Уже уходя с выставки, я замер у другого автопортрета, написанного в 1940 году, когда Мунку было 77. На нем художник был невероятно похож на Бродского, каким бы тот стал, если бы дожил до этих лет. Завитки редких волос, как зародыш лаврового венка, обветренное годами лицо беспощадно кирпичного цвета, угрюмая складка опущенных губ и тихое, северное, протестантское упрямство. За окном, конечно, зима, которую Бродский называл “честным временем года”.

(Музыка)

Александр Генис: Мы продолжаем новый выпуск “Картинок с выставки”, посвященный позднему творчеству Мунка. К нашей беседе присоединяется культуролог и музыковед Соломон Волков.

Соломон, вы хорошо знали Бродского, тем более что ваша жена Марианна выпустила целую книгу его портретов.

Соломон Волков: С вашими, между прочим, заметками на этот счет.
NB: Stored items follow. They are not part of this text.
-- ==== Sys2Proof/Machine/Sequence.lean ====
section
/-! DEFINITION. The rows IMPL.0, IMPL.1 (the fetch) and PROG (the next micro-address). -/

namespace Sys2Proof.Machine

/-- IMPL.0, the fetch of an unimplemented entry at the address in `ptr`: always UnimplementedMicroaddress
(20_memory.md R45, 60_exceptions.md R241). -/
def execImpl0 (s : State) : Outcome :=
  whenRunning s fun s => .next (raise ⟨.unimplementedMicroaddress, .microRom, s.ptr.toNat⟩ s)

/-- IMPL.1, the fetch at the address in `ptr`: the entry becomes the current micro-word; the flag is checked on every
read (20_memory.md R43, R44). -/
def execImpl1 (s : State) : Outcome := whenRunning s fun s => settle (romFetch s.rom s.ptr) latchWord s

/-- PROG: `ptr <- PROG | but` with the pointer copies, sub-steps S1 to S3 (45_micro_cycle_engine.md R213, R214). -/
def execProg (p : MicroAddr) (s : State) : Outcome :=
  whenRunning s fun s => .next (latchPointers (formAddress p s.but) s)

end Sys2Proof.Machine
end

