@[simp] theorem raise_mode (c : AbortCause) (s : State) : (raise c s).mode = s.mode := rfl
@[simp] theorem raise_cw (c : AbortCause) (s : State) : (raise c s).cw = s.cw := rfl
@[simp] theorem raise_ptr (c : AbortCause) (s : State) : (raise c s).ptr = s.ptr := rfl
@[simp] theorem raise_ptrBuf (c : AbortCause) (s : State) : (raise c s).ptrBuf = s.ptrBuf := rfl
@[simp] theorem raise_ptrPrev (c : AbortCause) (s : State) : (raise c s).ptrPrev = s.ptrPrev := rfl
@[simp] theorem raise_but (c : AbortCause) (s : State) : (raise c s).but = s.but := rfl
@[simp] theorem raise_butNext (c : AbortCause) (s : State) : (raise c s).butNext = s.butNext := rfl
@[simp] theorem raise_sw (c : AbortCause) (s : State) : (raise c s).sw = s.sw := rfl
@[simp] theorem raise_sclk (c : AbortCause) (s : State) : (raise c s).sclk = s.sclk := rfl
@[simp] theorem raise_disp (c : AbortCause) (s : State) : (raise c s).disp = s.disp := rfl
@[simp] theorem raise_b (c : AbortCause) (s : State) : (raise c s).b = s.b := rfl
@[simp] theorem raise_d (c : AbortCause) (s : State) : (raise c s).d = s.d := rfl
@[simp] theorem raise_fault (c : AbortCause) (s : State) : (raise c s).fault = some ⟨c.kind, c.component, c.value, s.ptr⟩ := rfl
@[simp] theorem raise_rom (c : AbortCause) (s : State) : (raise c s).rom = s.rom := rfl
@[simp] theorem raise_busRd (c : AbortCause) (s : State) : (raise c s).busRd = s.busRd := rfl
@[simp] theorem raise_unibus (c : AbortCause) (s : State) : (raise c s).unibus = s.unibus := rfl
@[simp] theorem raise_carryIn (c : AbortCause) (s : State) : (raise c s).carryIn = s.carryIn := rfl
@[simp] theorem raise_bcOut (c : AbortCause) (s : State) : (raise c s).bcOut = s.bcOut := rfl
@[simp] theorem raise_bmuxOut (c : AbortCause) (s : State) : (raise c s).bmuxOut = s.bmuxOut := rfl
@[simp] theorem raise_dmuxOut (c : AbortCause) (s : State) : (raise c s).dmuxOut = s.dmuxOut := rfl
@[simp] theorem raise_moves (c : AbortCause) (s : State) : (raise c s).moves = s.moves := rfl
@[simp] theorem raise_draws (c : AbortCause) (s : State) : (raise c s).draws = s.draws := rfl

@[simp] theorem latchPointers_mode (a : MicroAddr) (s : State) : (latchPointers a s).mode = s.mode := rfl
@[simp] theorem latchPointers_cw (a : MicroAddr) (s : State) : (latchPointers a s).cw = s.cw := rfl
@[simp] theorem latchPointers_ptr (a : MicroAddr) (s : State) : (latchPointers a s).ptr = a := rfl
@[simp] theorem latchPointers_ptrBuf (a : MicroAddr) (s : State) : (latchPointers a s).ptrBuf = a := rfl
@[simp] theorem latchPointers_ptrPrev (a : MicroAddr) (s : State) : (latchPointers a s).ptrPrev = s.ptr := rfl
@[simp] theorem latchPointers_but (a : MicroAddr) (s : State) : (latchPointers a s).but = s.but := rfl
@[simp] theorem latchPointers_butNext (a : MicroAddr) (s : State) : (latchPointers a s).butNext = s.butNext := rfl
@[simp] theorem latchPointers_sw (a : MicroAddr) (s : State) : (latchPointers a s).sw = s.sw := rfl
@[simp] theorem latchPointers_sclk (a : MicroAddr) (s : State) : (latchPointers a s).sclk = s.sclk := rfl
@[simp] theorem latchPointers_disp (a : MicroAddr) (s : State) : (latchPointers a s).disp = s.disp := rfl
@[simp] theorem latchPointers_b (a : MicroAddr) (s : State) : (latchPointers a s).b = s.b := rfl
@[simp] theorem latchPointers_d (a : MicroAddr) (s : State) : (latchPointers a s).d = s.d := rfl
@[simp] theorem latchPointers_fault (a : MicroAddr) (s : State) : (latchPointers a s).fault = s.fault := rfl
@[simp] theorem latchPointers_rom (a : MicroAddr) (s : State) : (latchPointers a s).rom = s.rom := rfl
@[simp] theorem latchPointers_busRd (a : MicroAddr) (s : State) : (latchPointers a s).busRd = s.busRd := rfl
@[simp] theorem latchPointers_unibus (a : MicroAddr) (s : State) : (latchPointers a s).unibus = s.unibus := rfl
@[simp] theorem latchPointers_carryIn (a : MicroAddr) (s : State) : (latchPointers a s).carryIn = s.carryIn := rfl
@[simp] theorem latchPointers_bcOut (a : MicroAddr) (s : State) : (latchPointers a s).bcOut = s.bcOut := rfl
@[simp] theorem latchPointers_bmuxOut (a : MicroAddr) (s : State) : (latchPointers a s).bmuxOut = s.bmuxOut := rfl
@[simp] theorem latchPointers_dmuxOut (a : MicroAddr) (s : State) : (latchPointers a s).dmuxOut = s.dmuxOut := rfl
@[simp] theorem latchPointers_moves (a : MicroAddr) (s : State) : (latchPointers a s).moves = s.moves := rfl
@[simp] theorem latchPointers_draws (a : MicroAddr) (s : State) : (latchPointers a s).draws = s.draws := rfl

@[simp] theorem latchWord_mode (w : MicroWord) (s : State) : (latchWord w s).mode = s.mode := rfl
@[simp] theorem latchWord_cw (w : MicroWord) (s : State) : (latchWord w s).cw = w := rfl
@[simp] theorem latchWord_ptr (w : MicroWord) (s : State) : (latchWord w s).ptr = s.ptr := rfl
@[simp] theorem latchWord_ptrBuf (w : MicroWord) (s : State) : (latchWord w s).ptrBuf = s.ptrBuf := rfl
@[simp] theorem latchWord_ptrPrev (w : MicroWord) (s : State) : (latchWord w s).ptrPrev = s.ptrPrev := rfl
@[simp] theorem latchWord_but (w : MicroWord) (s : State) : (latchWord w s).but = s.but := rfl
@[simp] theorem latchWord_butNext (w : MicroWord) (s : State) : (latchWord w s).butNext = s.butNext := rfl
@[simp] theorem latchWord_sw (w : MicroWord) (s : State) : (latchWord w s).sw = s.sw := rfl
@[simp] theorem latchWord_sclk (w : MicroWord) (s : State) : (latchWord w s).sclk = s.sclk := rfl
@[simp] theorem latchWord_disp (w : MicroWord) (s : State) : (latchWord w s).disp = s.disp := rfl
@[simp] theorem latchWord_b (w : MicroWord) (s : State) : (latchWord w s).b = s.b := rfl
@[simp] theorem latchWord_d (w : MicroWord) (s : State) : (latchWord w s).d = s.d := rfl
@[simp] theorem latchWord_fault (w : MicroWord) (s : State) : (latchWord w s).fault = s.fault := rfl
@[simp] theorem latchWord_rom (w : MicroWord) (s : State) : (latchWord w s).rom = s.rom := rfl
@[simp] theorem latchWord_busRd (w : MicroWord) (s : State) : (latchWord w s).busRd = s.busRd := rfl
@[simp] theorem latchWord_unibus (w : MicroWord) (s : State) : (latchWord w s).unibus = s.unibus := rfl
@[simp] theorem latchWord_carryIn (w : MicroWord) (s : State) : (latchWord w s).carryIn = s.carryIn := rfl
@[simp] theorem latchWord_bcOut (w : MicroWord) (s : State) : (latchWord w s).bcOut = s.bcOut := rfl
@[simp] theorem latchWord_bmuxOut (w : MicroWord) (s : State) : (latchWord w s).bmuxOut = s.bmuxOut := rfl
@[simp] theorem latchWord_dmuxOut (w : MicroWord) (s : State) : (latchWord w s).dmuxOut = s.dmuxOut := rfl
@[simp] theorem latchWord_moves (w : MicroWord) (s : State) : (latchWord w s).moves = s.moves := rfl
@[simp] theorem latchWord_draws (w : MicroWord) (s : State) : (latchWord w s).draws = s.draws := rfl

@[simp] theorem advanceBranch_mode (s : State) : (advanceBranch s).mode = s.mode := rfl
@[simp] theorem advanceBranch_cw (s : State) : (advanceBranch s).cw = s.cw := rfl
@[simp] theorem advanceBranch_ptr (s : State) : (advanceBranch s).ptr = s.ptr := rfl
@[simp] theorem advanceBranch_ptrBuf (s : State) : (advanceBranch s).ptrBuf = s.ptrBuf := rfl
@[simp] theorem advanceBranch_ptrPrev (s : State) : (advanceBranch s).ptrPrev = s.ptrPrev := rfl
@[simp] theorem advanceBranch_but (s : State) : (advanceBranch s).but = s.butNext := rfl
@[simp] theorem advanceBranch_butNext (s : State) : (advanceBranch s).butNext = s.butNext := rfl
@[simp] theorem advanceBranch_sw (s : State) : (advanceBranch s).sw = s.sw := rfl
@[simp] theorem advanceBranch_sclk (s : State) : (advanceBranch s).sclk = s.sclk := rfl
@[simp] theorem advanceBranch_disp (s : State) : (advanceBranch s).disp = s.disp := rfl
@[simp] theorem advanceBranch_b (s : State) : (advanceBranch s).b = s.b := rfl
@[simp] theorem advanceBranch_d (s : State) : (advanceBranch s).d = s.d := rfl
@[simp] theorem advanceBranch_fault (s : State) : (advanceBranch s).fault = s.fault := rfl
@[simp] theorem advanceBranch_rom (s : State) : (advanceBranch s).rom = s.rom := rfl
@[simp] theorem advanceBranch_busRd (s : State) : (advanceBranch s).busRd = s.busRd := rfl
@[simp] theorem advanceBranch_unibus (s : State) : (advanceBranch s).unibus = s.unibus := rfl
@[simp] theorem advanceBranch_carryIn (s : State) : (advanceBranch s).carryIn = s.carryIn := rfl
@[simp] theorem advanceBranch_bcOut (s : State) : (advanceBranch s).bcOut = s.bcOut := rfl
@[simp] theorem advanceBranch_bmuxOut (s : State) : (advanceBranch s).bmuxOut = s.bmuxOut := rfl
@[simp] theorem advanceBranch_dmuxOut (s : State) : (advanceBranch s).dmuxOut = s.dmuxOut := rfl
@[simp] theorem advanceBranch_moves (s : State) : (advanceBranch s).moves = s.moves := rfl
@[simp] theorem advanceBranch_draws (s : State) : (advanceBranch s).draws = s.draws := rfl

@[simp] theorem latchBranch_mode (e : Byte) (s : State) : (latchBranch e s).mode = s.mode := rfl
@[simp] theorem latchBranch_cw (e : Byte) (s : State) : (latchBranch e s).cw = s.cw := rfl
@[simp] theorem latchBranch_ptr (e : Byte) (s : State) : (latchBranch e s).ptr = s.ptr := rfl
@[simp] theorem latchBranch_ptrBuf (e : Byte) (s : State) : (latchBranch e s).ptrBuf = s.ptrBuf := rfl
@[simp] theorem latchBranch_ptrPrev (e : Byte) (s : State) : (latchBranch e s).ptrPrev = s.ptrPrev := rfl
@[simp] theorem latchBranch_but (e : Byte) (s : State) : (latchBranch e s).but = s.but := rfl
@[simp] theorem latchBranch_butNext (e : Byte) (s : State) : (latchBranch e s).butNext = e := rfl
@[simp] theorem latchBranch_sw (e : Byte) (s : State) : (latchBranch e s).sw = s.sw := rfl
@[simp] theorem latchBranch_sclk (e : Byte) (s : State) : (latchBranch e s).sclk = s.sclk := rfl
@[simp] theorem latchBranch_disp (e : Byte) (s : State) : (latchBranch e s).disp = s.disp := rfl
@[simp] theorem latchBranch_b (e : Byte) (s : State) : (latchBranch e s).b = s.b := rfl
@[simp] theorem latchBranch_d (e : Byte) (s : State) : (latchBranch e s).d = s.d := rfl
@[simp] theorem latchBranch_fault (e : Byte) (s : State) : (latchBranch e s).fault = s.fault := rfl
@[simp] theorem latchBranch_rom (e : Byte) (s : State) : (latchBranch e s).rom = s.rom := rfl
@[simp] theorem latchBranch_busRd (e : Byte) (s : State) : (latchBranch e s).busRd = s.busRd := rfl
@[simp] theorem latchBranch_unibus (e : Byte) (s : State) : (latchBranch e s).unibus = s.unibus := rfl
@[simp] theorem latchBranch_carryIn (e : Byte) (s : State) : (latchBranch e s).carryIn = s.carryIn := rfl
@[simp] theorem latchBranch_bcOut (e : Byte) (s : State) : (latchBranch e s).bcOut = s.bcOut := rfl
@[simp] theorem latchBranch_bmuxOut (e : Byte) (s : State) : (latchBranch e s).bmuxOut = s.bmuxOut := rfl
@[simp] theorem latchBranch_dmuxOut (e : Byte) (s : State) : (latchBranch e s).dmuxOut = s.dmuxOut := rfl
@[simp] theorem latchBranch_moves (e : Byte) (s : State) : (latchBranch e s).moves = s.moves := rfl
@[simp] theorem latchBranch_draws (e : Byte) (s : State) : (latchBranch e s).draws = s.draws := rfl

@[simp] theorem latchDisplay_mode (s : State) : (latchDisplay s).mode = s.mode := rfl
@[simp] theorem latchDisplay_cw (s : State) : (latchDisplay s).cw = s.cw := rfl
@[simp] theorem latchDisplay_ptr (s : State) : (latchDisplay s).ptr = s.ptr := rfl
@[simp] theorem latchDisplay_ptrBuf (s : State) : (latchDisplay s).ptrBuf = s.ptrBuf := rfl
@[simp] theorem latchDisplay_ptrPrev (s : State) : (latchDisplay s).ptrPrev = s.ptrPrev := rfl
@[simp] theorem latchDisplay_but (s : State) : (latchDisplay s).but = s.but := rfl
@[simp] theorem latchDisplay_butNext (s : State) : (latchDisplay s).butNext = s.butNext := rfl
@[simp] theorem latchDisplay_sw (s : State) : (latchDisplay s).sw = s.sw := rfl
@[simp] theorem latchDisplay_sclk (s : State) : (latchDisplay s).sclk = s.sclk := rfl
@[simp] theorem latchDisplay_disp (s : State) : (latchDisplay s).disp = Config.displaySrc s.displayInputs := rfl
@[simp] theorem latchDisplay_b (s : State) : (latchDisplay s).b = s.b := rfl
@[simp] theorem latchDisplay_d (s : State) : (latchDisplay s).d = s.d := rfl
@[simp] theorem latchDisplay_fault (s : State) : (latchDisplay s).fault = s.fault := rfl
@[simp] theorem latchDisplay_rom (s : State) : (latchDisplay s).rom = s.rom := rfl
@[simp] theorem latchDisplay_busRd (s : State) : (latchDisplay s).busRd = s.busRd := rfl
@[simp] theorem latchDisplay_unibus (s : State) : (latchDisplay s).unibus = s.unibus := rfl
@[simp] theorem latchDisplay_carryIn (s : State) : (latchDisplay s).carryIn = s.carryIn := rfl
@[simp] theorem latchDisplay_bcOut (s : State) : (latchDisplay s).bcOut = s.bcOut := rfl
@[simp] theorem latchDisplay_bmuxOut (s : State) : (latchDisplay s).bmuxOut = s.bmuxOut := rfl
@[simp] theorem latchDisplay_dmuxOut (s : State) : (latchDisplay s).dmuxOut = s.dmuxOut := rfl
@[simp] theorem latchDisplay_moves (s : State) : (latchDisplay s).moves = s.moves := rfl
@[simp] theorem latchDisplay_draws (s : State) : (latchDisplay s).draws = s.draws + 1 := rfl

@[simp] theorem setMode_mode (m : ClockMode) (s : State) : (setMode m s).mode = m := rfl
@[simp] theorem setMode_cw (m : ClockMode) (s : State) : (setMode m s).cw = s.cw := rfl
@[simp] theorem setMode_ptr (m : ClockMode) (s : State) : (setMode m s).ptr = s.ptr := rfl
@[simp] theorem setMode_ptrBuf (m : ClockMode) (s : State) : (setMode m s).ptrBuf = s.ptrBuf := rfl
@[simp] theorem setMode_ptrPrev (m : ClockMode) (s : State) : (setMode m s).ptrPrev = s.ptrPrev := rfl
@[simp] theorem setMode_but (m : ClockMode) (s : State) : (setMode m s).but = s.but := rfl
@[simp] theorem setMode_butNext (m : ClockMode) (s : State) : (setMode m s).butNext = s.butNext := rfl
@[simp] theorem setMode_sw (m : ClockMode) (s : State) : (setMode m s).sw = s.sw := rfl
@[simp] theorem setMode_sclk (m : ClockMode) (s : State) : (setMode m s).sclk = s.sclk := rfl
@[simp] theorem setMode_disp (m : ClockMode) (s : State) : (setMode m s).disp = s.disp := rfl
@[simp] theorem setMode_b (m : ClockMode) (s : State) : (setMode m s).b = s.b := rfl
@[simp] theorem setMode_d (m : ClockMode) (s : State) : (setMode m s).d = s.d := rfl
@[simp] theorem setMode_fault (m : ClockMode) (s : State) : (setMode m s).fault = s.fault := rfl
@[simp] theorem setMode_rom (m : ClockMode) (s : State) : (setMode m s).rom = s.rom := rfl
@[simp] theorem setMode_busRd (m : ClockMode) (s : State) : (setMode m s).busRd = s.busRd := rfl
@[simp] theorem setMode_unibus (m : ClockMode) (s : State) : (setMode m s).unibus = s.unibus := rfl
@[simp] theorem setMode_carryIn (m : ClockMode) (s : State) : (setMode m s).carryIn = s.carryIn := rfl
@[simp] theorem setMode_bcOut (m : ClockMode) (s : State) : (setMode m s).bcOut = s.bcOut := rfl
@[simp] theorem setMode_bmuxOut (m : ClockMode) (s : State) : (setMode m s).bmuxOut = s.bmuxOut := rfl
@[simp] theorem setMode_dmuxOut (m : ClockMode) (s : State) : (setMode m s).dmuxOut = s.dmuxOut := rfl
@[simp] theorem setMode_moves (m : ClockMode) (s : State) : (setMode m s).moves = s.moves := rfl
@[simp] theorem setMode_draws (m : ClockMode) (s : State) : (setMode m s).draws = s.draws := rfl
Александр Генис: Не без этого. Вы согласны с моим наблюдением о сходстве старого Мунка с Бродским?

Соломон Волков: Безусловно. Мне это не приходило в голову, но после того, как я услышал это от вас, я с вами совершенно согласен. Да, похож, и взгляд похож, и овал лица похож, даже эти завитки похожи.

Филип Рот
Филип Рот

Александр Генис: Интересно получается. Для меня эта выставка была поводом для размышления о старости в искусстве. Во-первых, возраст к этому подталкивает, а во-вторых, очень интересно, как живут старые художники, что они делают, что происходит с приходом старости в искусстве. Как предисловие к нашему разговору, в "Нью-Йорк таймс бук ревью" – книжном обозрении "Нью-Йорк таймс" напечатана огромная статья и интервью с Филипом Ротом. Рот – знаменитый американский писатель, многие считают, что это главный американский писатель, не получивший Нобелевской премии. Он прославился среди прочего тем, что он первый и единственный из всех писателей, которых я знаю, ушел на пенсию и уже несколько лет ничего не пишет. В связи с этим к нему пришел интервьюер, который спрашивает, как живется писателю, который не пишет.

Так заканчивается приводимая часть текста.